EPUBCheck is a free command-line validation tool that automatically checks EPUB publications for conformance to the standard. It reports issues that are in violation of the requirements of the standard and/or that could cause a publication not to open or render in reading systems.

The EPUBCheck program is written as a Java library, so running it requires some basic knowledge of entering instructions from a command-line interface. Which interface to use depends on the operating system. On Windows, both the Command Prompt (cmd.exe) and PowerShell (powershell.exe) can be used to run EPUBCheck. On Macs, the Terminal app can be used.

When starting a new command-line interface, the starting directory is usually listed before the input prompt:

C:\users\default>_

Although EPUBCheck can be run from almost any directory, it is often simpler to change directories to where the publication to be validated is located to avoid entering lengthy file paths. The cd command is used to change the directory.

The following command will change the command line interface to the c:\epubs directory:

> cd c:\epubs

The command to run EPUBCheck is the same regardless of the operating system used. It consists of the java command followed by two arguments:

  1. -jar path\to\epubcheck.jar — The first argument is a reference to the Java jar file (epubcheck.jar) that contains the EPUBCheck program. The exact path used to reference this file depends on where EPUBCheck is installed and what directory EPUBCheck is run from.
  2. publication.epub — The second argument is the name of the packaged EPUB publication to check. The full path to the file has to be specified if it is not in the same directory where EPUBCheck is run.

The following is an example of how EPUBCheck could be called from the command line to validate the accessible_epub_3.epub file:

> java -jar c:\epubcheck\epubcheck.jar c:\epubs\accessible_epub_3.epub

Note

Full paths to the epubcheck.jar file and publication to be checked are omitted from the rest of the examples on this page for readability purposes.

If EPUBCheck does not detect any problems, it will emit a series of messages like the following:

Validating using EPUB version 3.2 rules.
No errors or warnings detected.
Messages: 0 fatals / 0 errors / 0 warnings / 0 infos

EPUBCheck completed

The first line specifies what version of EPUB is being validated. In the case of the preceding example, the progam is checking against the requirements of EPUB 3.2.

The next line two lines indicate that no issues were found, but this is where any issues will be reported when there are problems.

The final statement just confirms that the program has terminated successfully.

A clean validation result is preferred outcome before moving on to check the accessibility of a publication. In practice, however, EPUBCheck will often uncover warnings and errors that need fixing first.

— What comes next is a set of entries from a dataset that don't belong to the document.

/-- GARM `.free`: the index's generation goes up. -/
def State.freeChk (h : Hdr) (t : TRef) (s : State) : Except (Nat × Flt) State := do
  let die := (s.wgOf t).die
  let ctx := s.ctxOf t
  let (idx, n) ← s.nodeArg h t
  if n.st = .fired then .error (0, nodeFlt ((s.rd t 0 h.lit).r32 h.a) 2)
  else .ok (s.updDie die fun d =>
    { d with nodes := terase d.nodes (ctx, idx), nodeGen := tset d.nodeGen (ctx, idx) ((n.gen + 1) % 2 ^ 12) })

def State.sigChk (h : Hdr) (t : TRef) (s : State) : Except (Nat × Flt) State := do
  let _ ← s.nodeArg h t
  .ok (s.signalNode (s.wgOf t).die (s.ctxOf t) ((s.rd t 0 h.lit).r32 h.a) false)

def execGarm (h : Hdr) (s : State) : Out := .next (s.garmForm h true (fun _ s => s) (State.armChk h))
def execGarmSig (h : Hdr) (s : State) : Out :=
  .next (s.garmForm h true (fun act s => if act.isEmpty then s else s.relAll act .module) (State.sigChk h))
def execGarmFree (h : Hdr) (s : State) : Out := .next (s.garmForm h false (fun _ s => s) (State.freeChk h))

/-! ## GWAIT and GTEST -/

/-- The node of an id is DONE for a thread. -/
def State.nodeDone (s : State) (t : TRef) (id : Word) : Option Node :=
  match (s.die (s.wgOf t).die).node? (s.ctxOf t) id with
  | some n => if n.st = .done then some n else none
  | none => none

def Node.word (n : Node) : Nat := n.status % 2 ^ 8 + (if n.ovr then 2 ^ 8 else 0)

def State.nodeFault (s : State) (h : Hdr) (t : TRef) : Option (Nat × Flt) :=
  match s.nodeArg h t with
  | .error x => some x
  | .ok _ => none

/-- A waiting thread finds its node DONE: the acquire, and the result. -/
def State.gwaitEnd (s : State) (t : TRef) (n : Node) : State :=
  match (s.thr t).wait with
  | .gwait _ d => ((s.acquire t.lid t.wg .module).updThr t fun th => th.setD false d n.word).finish t
  | .gtest _ pd => ((s.acquire t.lid t.wg .module).updThr t fun th => th.setP pd true).finish t
  | _ => s

/-- The thread parks, and goes on at once where its node is DONE. -/
def State.gwaitOne (s : State) (len : Nat) (id : Word) (w : Wait) (t : TRef) : State :=
  let s := s.park w len false t
  match s.nodeDone t id with
  | some n => s.gwaitEnd t n
  | none => s

def execGwait (h : Hdr) (s : State) : Out :=
  .next (s.issue h { d := .dst, a := .src } fun act s =>
    s.guardFaults (hlen h) h.pred act true (s.nodeFault h) fun s =>
      s.ordered act false fun s =>
        act.foldl (fun s t =>
          let id := (s.rd t 0 h.lit).r32 h.a
          s.gwaitOne (hlen h) id (.gwait id h.d) t) (s.retireAll (hlen h) (s.inactive h.pred)))

/-- GTEST never waits, but in deterministic scheduling mode it waits as GWAIT does and then writes 1 (R275). -/
def execGtest (h : Hdr) (pd : BitVec 3) (s : State) : Out :=
  .next (s.issue h { a := .src } fun act s =>
    s.guardFaults (hlen h) h.pred act true (s.nodeFault h) fun s =>
      s.orderedIf (act.any fun t => (s.launchOf t).det == 2) act fun s =>
        act.foldl (fun s t =>
          let id := (s.rd t 0 h.lit).r32 h.a
          if (s.launchOf t).det = 2 then s.gwaitOne (hlen h) id (.gtest id pd.toNat) t
          else
            let done := (s.nodeDone t id).isSome
            let s := if done then s.acquire t.lid t.wg .module else s
            (s.updThr t fun th => th.setP pd.toNat done).retire (hlen h) t) (s.retireAll (hlen h) (s.inactive h.pred)))

/-- The id of the node that a thread waits for. -/
def Wait.node : Wait → Option Word
  | .gwait id _ => some id
  | .gtest id _ => some id
  | _ => Option.none

/-- GWAIT_RETURN: the node is DONE; or it has been freed, and the thread stops (R293). -/
def execGwaitReturn (t : TRef) (s : State) : Out :=
  .next (match (if s.runs t.lid t.wg then (s.thr t).wait.node else none) with
    | none => s
    | some id =>
      match (s.die (s.wgOf t).die).node? (s.ctxOf t) id with
      | none => s.raiseOne t (nodeFlt id 1)
      | some n => if n.st = .done then s.gwaitEnd t n else s)

/-! ## SHADOW, R302, R303 -/

/-- Pages of 64 KiB in a range, and what each maps to. -/
def State.rangeWalks (s : State) (ctx va n : Nat) : List WalkRes :=
  (List.range (n / 65536)).map fun k => s.walkTable ctx (va / 65536 + k)

/-- The descriptor obeys R302. -/
def State.shadowOk (s : State) (die ctx : Nat) (b : List Byte) : Bool :=
  let pub := numAt b 0 8
  let v0 := numAt b 8 8
  let v1 := numAt b 16 8
  let n := numAt b 24 4
  let hbm (va : Nat) : Bool := va + n ≤ 2 ^ 52 && (s.rangeWalks ctx va n).all fun w => match w with
    | .hit e => e.w && !e.h
    | .fault _ => false
  numAt b 28 4 == 0 && pub % 65536 == 0 && v0 % 65536 == 0 && v1 % 65536 == 0 && n % 65536 == 0 && 65536 ≤ n &&
    n ≤ 268435456 &&
    ((s.rangeWalks ctx pub n).all fun w => match w with
    | .hit _ => false
    | .fault _ => true) && hbm v0 && hbm v1 &&
    !overlaps pub n v0 n && !overlaps pub n v1 n && !overlaps v0 n v1 n &&
    (s.die die).pubs.all fun e => e.2.ctx != ctx ||
      [pub, v0, v1].all fun a => [e.2.pub.toNat, e.2.v0.toNat, e.2.v1.toNat].all fun x => !overlaps a n x e.2.size

/-- The lowest free entry index of a context on a die. (DESIGN CHOICE, log entry 129) -/
def State.freeEntry (s : State) (die ctx : Nat) : Option Nat :=
  let c := s.ctx ctx
  (List.range c.pubCount).findSome? fun k =>
    if (tget (s.die die).pubs (c.pubFirst + k)).isNone then some (c.pubFirst + k) else none

def State.newEntry (s : State) (t : TRef) (b : List Byte) : Nat × State :=
  let die := (s.wgOf t).die
  let i := (s.freeEntry die (s.ctxOf t)).getD 0
  let gen := (tget (s.die die).pubGen i).getD 0
  let e : PubEnt :=
    { gen := gen, pub := BitVec.ofNat 64 (numAt b 0 8), v0 := BitVec.ofNat 64 (numAt b 8 8)
      v1 := BitVec.ofNat 64 (numAt b 16 8), size := numAt b 24 4, ctx := s.ctxOf t }
  (i + gen * 2 ^ 10, s.updDie die fun d => { d with pubs := tset d.pubs i e })

/-- A workgroup of the context on the die made its last acquire before any swap of a new entry: its reads stay with version 0
until its next acquire (R259). (DEDUCED, log entry 116) -/
def State.selectNew (s : State) (die ctx i : Nat) : State :=
  { s with wgs := s.wgs.map fun g =>
      if g.2.die == die && (s.launch g.1.1).ctx == ctx && g.2.st != .ended then (g.1, { g.2 with sel := tset g.2.sel i false })
      else g }

def State.planShadow (h : Hdr) (t : TRef) (s : State) : Plan × State :=
  let a := (s.rd t 0 h.lit).r64 h.a
  let die := (s.wgOf t).die
  s.planLoad t a 32 (stackUse h.a) fun b s =>
    if !s.shadowOk die (s.ctxOf t) b then (.fault (rkAccess + 6) (pubFlt (lo32 a) 3), s)
    else if (s.freeEntry die (s.ctxOf t)).isNone then (.fault (rkAccess + 7) (pubFlt (lo32 a) 5), s)
    else
      let (id, s) := s.newEntry t b
      (.go fun s => ((s.selectNew die (s.ctxOf t) (id % 2 ^ 10)).updThr t fun th => th.setD false h.d id).retireBound (hlen h) t,
        s)

def execShadowNew (h : Hdr) (s : State) : Out :=
  .next (s.issue h { d := .dst, a := .addr } fun act s => s.makeForm h act (State.planShadow h))

/-- The entry that A names for a thread. -/
def State.entryArg (s : State) (h : Hdr) (t : TRef) : Option (Nat × PubEnt) :=
  (s.die (s.wgOf t).die).entry (s.ctxOf t) ((s.rd t 0 h.lit).r32 h.a)

def State.entryFault (s : State) (h : Hdr) (t : TRef) : Option (Nat × Flt) :=
  if (s.entryArg h t).isSome then none else some (0, pubFlt ((s.rd t 0 h.lit).r32 h.a) 4)

def execShadowAddr (h : Hdr) (s : State) : Out :=
  .next (s.issue h { d := .dstW, a := .src } fun act s =>
    s.guardFaults (hlen h) h.pred act true (s.entryFault h) fun s =>
      s.each (hlen h) act fun t s => match s.entryArg h t with
        | some (_, e) => s.updThr t fun th => th.setD true h.d (e.ver (!e.cur))
        | none => s)

def State.shadowFreeChk (h : Hdr) (t : TRef) (s : State) : Except (Nat × Flt) State :=
  match s.entryArg h t with
  | none => .error (0, pubFlt ((s.rd t 0 h.lit).r32 h.a) 4)
  | some (i, e) =>
    if (s.conflict (s.wgOf t).die i e).isSome then .error (1, pubFlt ((s.rd t 0 h.lit).r32 h.a) 6)
    else .ok (s.updDie (s.wgOf t).die fun d =>
      { d with pubs := terase d.pubs i, pubGen := tset d.pubGen i ((e.gen + 1) % 2 ^ 12) })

The following is an example of a report containing a markup error:

Validating using EPUB version 3.2 rules.
ERROR(RSC-005): accessible_epub_3.epub/EPUB/ch01.xhtml(98,5): Error while
parsing file: element "p" not allowed here; expected the element end-tag

Check finished with errors
Messages: 0 fatals / 1 error / 0 warnings / 0 infos

EPUBCheck completed

The EPUBCheck error message identifies both the file containing the error (accessible_epub_3.epub/EPUB/ch01.xhtml) as well as the line number (98) and character offset (5) where it occurs. It also provides a brief message explaining the problem — in this case, a p tag is used where it is not allowed, as shown in the following screen grab of the file:

A p tag is included after the closing body tag

Unfortunately, not every message is as easy to understand as this one, and there are times when EPUBCheck will not provide useful a line number or character offset (e.g., it often reports (-1,-1) when a problem cannot be traced to a specific location). As a result, fixing errors will often require some sleuth work.

The message counts that EPUBCheck outputs is more of a convenience for tracking that problems are being solved between runs, as the numbers reported can often be misleading.

For example, one markup error could be the cause of many other errors, so fixing one problem can lead to many or all the other problems disappearing. It is recommended to re-validate publications often when fixing bugs to avoid spending time look for problems that have already been solved.

It is also not the case that every issue that EPUBCheck raises has to be fixed, as will be covered in the next section on message severity.

Message Severity

EPUBCheck reports five different categories of messages — four are output by default and one type, usage messages, has to be turned on in the arguments. These categories reflect the severity of the problem being reported, ranging from fatal at the highest to info at the lowest.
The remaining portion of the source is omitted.